-- ==== Sys2Proof/Laws/Ops.lean ====
section
/-! SUPPORT. Laws/Ops.lean: what each shared operation can do, said once. -/

namespace Sys2Proof.Machine

/-! ### Sequencing -/

@[simp] theorem andThen_next (s : State) (k : State → Result) : andThen (.next s) k = k s := rfl

@[simp] theorem andThen_fault (f : Fault) (k : State → Result) : andThen (.fault f) k = .fault f := rfl

@[simp] theorem andThen_refused (x : Refusal) (k : State → Result) : andThen (.refused x) k = .refused x := rfl

/-- A sequence ends in a next state only through a next state of its first part. -/
theorem andThen_eq_next (r : Result) (k : State → Result) (t : State) :
    andThen r k = .next t ↔ ∃ u, r = .next u ∧ k u = .next t := by
  cases r <;> simp

/-! ### The receive store -/

/-- `RxStore` stores at `rx_cursor`, or faults at the cursor 3 and nowhere else (R41). -/
theorem State.rxStore_cases (s : State) (v : Byte) :
    (s.rxCursor ≠ 3 ∧ s.rxStore v = .next (s.storeCell v)) ∨
    (s.rxCursor = 3 ∧ s.rxStore v = .fault (.rxOverrun 3)) := by
  have key : Config.rxCells ≤ s.rxCursor.toNat ↔ s.rxCursor = 3 := by
    generalize s.rxCursor = x
    revert x
    decide
  by_cases h : s.rxCursor = 3
  · right
    refine ⟨h, ?_⟩
    simp [State.rxStore, h]
  · left
    refine ⟨h, ?_⟩
    simp only [State.rxStore]
    rw [if_neg (mt key.mp h)]

/-- The read of `RXBUF` and the store of its byte (R91 to R93). -/
theorem State.receiveByte_cases (s : State) :
    (s.rxCursor ≠ 3 ∧ s.receiveByte = .next (s.readRxbuf.storeCell s.rxbuf)) ∨
    (s.rxCursor = 3 ∧ s.receiveByte = .fault (.rxOverrun 3)) := by
  rcases State.rxStore_cases s.readRxbuf s.rxbuf with ⟨h, e⟩ | ⟨h, e⟩
  · exact .inl ⟨h, e⟩
  · exact .inr ⟨h, e⟩

@[simp] theorem State.advanceCursor_eq (s : State) : s.advanceCursor = s.setCursor (s.rxCursor + 1) := rfl

/-! ### The wait flag -/

/-- `wake()` clears `lpm` and counts, or, with `lpm = 0`, changes nothing (R172). -/
theorem State.wake_cases (s : State) :
    (s.lpm = true ∧ s.wake = { s with lpm := false, wakeCount := s.wakeCount + 1 }) ∨ (s.lpm = false ∧ s.wake = s) := by
  unfold State.wake
  cases h : s.lpm <;> simp

/-- `wake()` as one update (R172). -/
theorem State.wake_eq (s : State) :
    s.wake = { s with lpm := false, wakeCount := if s.lpm then s.wakeCount + 1 else s.wakeCount } := by
  unfold State.wake
  cases s
  split <;> simp_all

/-! ### The response port -/

@[simp] theorem State.respondWritten_eq (s : State) : s.respondWritten = s.respond (.written s.respStatus) := rfl

@[simp] theorem State.respondBytes_eq (s : State) :
    s.respondBytes = s.respond (.bytes (s.cell 0) (s.cell 1) (s.cell 2) s.respStatus) := rfl

/-! ### The status vector -/

theorem pickCode_nil (n : Nat) : pickCode [] n = Ev.none := by simp [pickCode]

/-- A pick from a list that is not empty is an element of it. -/
theorem pickCode_mem (l : List EventCode) (n : Nat) (h : l ≠ []) : pickCode l n ∈ l := by
  have hl : 0 < l.length := List.length_pos_of_ne_nil h
  have hn : n % l.length < l.length := Nat.mod_lt n hl
  simp only [pickCode, List.getElem?_eq_getElem hn, Option.getD_some]
  exact List.getElem_mem hn

/-- Every element of a list can be picked: no order of the causes is fixed (R170). -/
theorem pickCode_surjective (l : List EventCode) (c : EventCode) (h : c ∈ l) : ∃ n, pickCode l n = c := by
  obtain ⟨n, hn, e⟩ := List.getElem_of_mem h
  exact ⟨n, by simp [pickCode, Nat.mod_eq_of_lt hn, List.getElem?_eq_getElem hn, e]⟩

/-- The list of codes and the bits say the same. -/
theorem EventBits.mem_codes (b : EventBits) (c : EventCode) : c ∈ b.codes ↔ b.has c = true := by
  obtain ⟨b1, b2, b3, b4, b5, b6⟩ := b
  revert c
  cases b1 <;> cases b2 <;> cases b3 <;> cases b4 <;> cases b5 <;> cases b6 <;> decide

@[simp] theorem State.pending_latchIv (s : State) (n : Nat) : (s.latchIv n).pending = s.pending := rfl

/-- Once latched, `IV` is as R33 says. -/
theorem State.ivConsistent_latchIv (s : State) (n : Nat) : (s.latchIv n).ivConsistent = true := by
  have hp : (s.latchIv n).pending = s.pending := rfl
  by_cases h : s.pending.codes = []
  · simp [State.ivConsistent, State.causePending, hp, h, pickCode_nil]
  · have hm : (s.latchIv n).iv ∈ s.pending.codes := by simpa using pickCode_mem _ n h
    have := (EventBits.mem_codes _ _).mp hm
    simp only [State.ivConsistent, hp, this, Bool.true_or]

/-- A vector that R33 allows reports a cause that is pending, or none. -/
theorem State.iv_of_ivConsistent (s : State) (h : s.ivConsistent = true) :
    s.pending.has s.iv = true ∨ (s.iv = Ev.none ∧ s.causePending = false) := by
  simpa [State.ivConsistent] using h

/-- `IV` reports a data class only while its flag is set (R33). -/
theorem State.data_flag_of_iv (s : State) (h : s.ivConsistent = true) :
    (s.iv = Ev.rxFull → s.ifg.rxFull = true) ∧ (s.iv = Ev.txEmpty → s.ifg.txEmpty = true) := by
  rcases State.iv_of_ivConsistent s h with h | ⟨h, _⟩
  · constructor <;> intro e <;> rw [e] at h <;> simp [EventBits.has, State.pending, EventBits.both] at h <;> exact h.2
  · constructor <;> intro e <;> rw [e] at h <;> simp at h

/-- Raising or acknowledging an "other" cause leaves the data flags alone. -/
@[simp] theorem EventBits.setOther_data (b : EventBits) (e : OtherEvent) (v : Bool) :
    (b.setOther e v).rxFull = b.rxFull ∧ (b.setOther e v).txEmpty = b.txEmpty := by
  cases e <;> exact ⟨rfl, rfl⟩

end Sys2Proof.Machine
end

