-- ==== Sys2Proof/Laws/PerInstr.lean ====
section
/-! SUPPORT. Laws/PerInstr.lean: every operation's code has the width, match and mask of its row in
spec/opcode_table.json. -/

namespace Sys2Proof.Laws

/-- The code of `i` is one of the words of its row of the table. -/
def TableRow.Statement (i : Instr) : Prop :=
  codeWidth (encode i) = (tableRow i).width ∧ codeBits (encode i) &&& (tableRow i).mask = (tableRow i).pat

/-- The mask of the command rows picks out the bit `op` (R61). -/
theorem mkCmd_and_mask (op : BitVec 1) (a d : Byte) : (mkCmd op a d).toNat &&& 2 ^ 16 = op.toNat * 2 ^ 16 := by
  apply Nat.eq_of_testBit_eq
  intro i
  rw [Nat.testBit_and, BitVec.testBit_toNat, getLsbD_mkCmd, Nat.testBit_two_pow, Nat.testBit_mul_two_pow]
  by_cases hi : 16 = i
  · subst hi
    simp [BitVec.getLsbD]
  · by_cases h : 16 ≤ i
    · have h0 : op.toNat.testBit (i - 16) = false := by
        rw [BitVec.testBit_toNat]
        exact BitVec.getLsbD_of_ge op (i - 16) (by omega)
      simp [hi, h0]
    · simp [hi, h]

theorem TableRow.write (a d : Byte) : TableRow.Statement (.write a d) := ⟨rfl, mkCmd_and_mask 0 a d⟩

theorem TableRow.read (a : Byte) : TableRow.Statement (.read a) := ⟨rfl, mkCmd_and_mask 1 a 0⟩

theorem TableRow.rxCont : TableRow.Statement .rxCont := ⟨rfl, rfl⟩

theorem TableRow.rxPenult : TableRow.Statement .rxPenult := ⟨rfl, rfl⟩

theorem TableRow.rxLast : TableRow.Statement .rxLast := ⟨rfl, rfl⟩

theorem TableRow.txAddr : TableRow.Statement .txAddr := ⟨rfl, rfl⟩

theorem TableRow.txData : TableRow.Statement .txData := ⟨rfl, rfl⟩

theorem TableRow.txDone : TableRow.Statement .txDone := ⟨rfl, rfl⟩

theorem TableRow.evArbLost : TableRow.Statement .evArbLost := ⟨rfl, rfl⟩

theorem TableRow.evNack : TableRow.Statement .evNack := ⟨rfl, rfl⟩

theorem TableRow.evStart : TableRow.Statement .evStart := ⟨rfl, rfl⟩

theorem TableRow.evStop : TableRow.Statement .evStop := ⟨rfl, rfl⟩

theorem TableRow.evNone : TableRow.Statement .evNone := ⟨rfl, rfl⟩

theorem TableRow.evNoneReserved : TableRow.Statement .evNoneReserved := ⟨rfl, rfl⟩

theorem TableRow.idle : TableRow.Statement .idle := ⟨rfl, rfl⟩

theorem TableRow.wPoll : TableRow.Statement .wPoll := ⟨rfl, rfl⟩

theorem TableRow.wArm : TableRow.Statement .wArm := ⟨rfl, rfl⟩

theorem TableRow.wSleep : TableRow.Statement .wSleep := ⟨rfl, rfl⟩

theorem TableRow.wSettle : TableRow.Statement .wSettle := ⟨rfl, rfl⟩

theorem TableRow.r1Poll : TableRow.Statement .r1Poll := ⟨rfl, rfl⟩

theorem TableRow.r1Arm : TableRow.Statement .r1Arm := ⟨rfl, rfl⟩

theorem TableRow.r1Sleep : TableRow.Statement .r1Sleep := ⟨rfl, rfl⟩

theorem TableRow.r1Settle : TableRow.Statement .r1Settle := ⟨rfl, rfl⟩

theorem TableRow.r2Init : TableRow.Statement .r2Init := ⟨rfl, rfl⟩

theorem TableRow.r2Poll : TableRow.Statement .r2Poll := ⟨rfl, rfl⟩

theorem TableRow.r2Arm : TableRow.Statement .r2Arm := ⟨rfl, rfl⟩

theorem TableRow.r2Sleep : TableRow.Statement .r2Sleep := ⟨rfl, rfl⟩

theorem TableRow.r2Settle : TableRow.Statement .r2Settle := ⟨rfl, rfl⟩

theorem TableRow.fgReserved14 : TableRow.Statement .fgReserved14 := ⟨rfl, rfl⟩

theorem TableRow.fgReserved15 : TableRow.Statement .fgReserved15 := ⟨rfl, rfl⟩

end Sys2Proof.Laws
end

REQUIREMENT:
Go through the material and copy each line in which the word "Result" occurs.

TASK OUTPUT:
@[simp] theorem andThen_next (s : State) (k : State → Result) : andThen (.next s) k = k s := rfl
@[simp] theorem andThen_fault (f : Fault) (k : State → Result) : andThen (.fault f) k = .fault f := rfl
@[simp] theorem andThen_refused (x : Refusal) (k : State → Result) : andThen (.refused x) k = .refused x := rfl
theorem andThen_eq_next (r : Result) (k : State → Result) (t : State) :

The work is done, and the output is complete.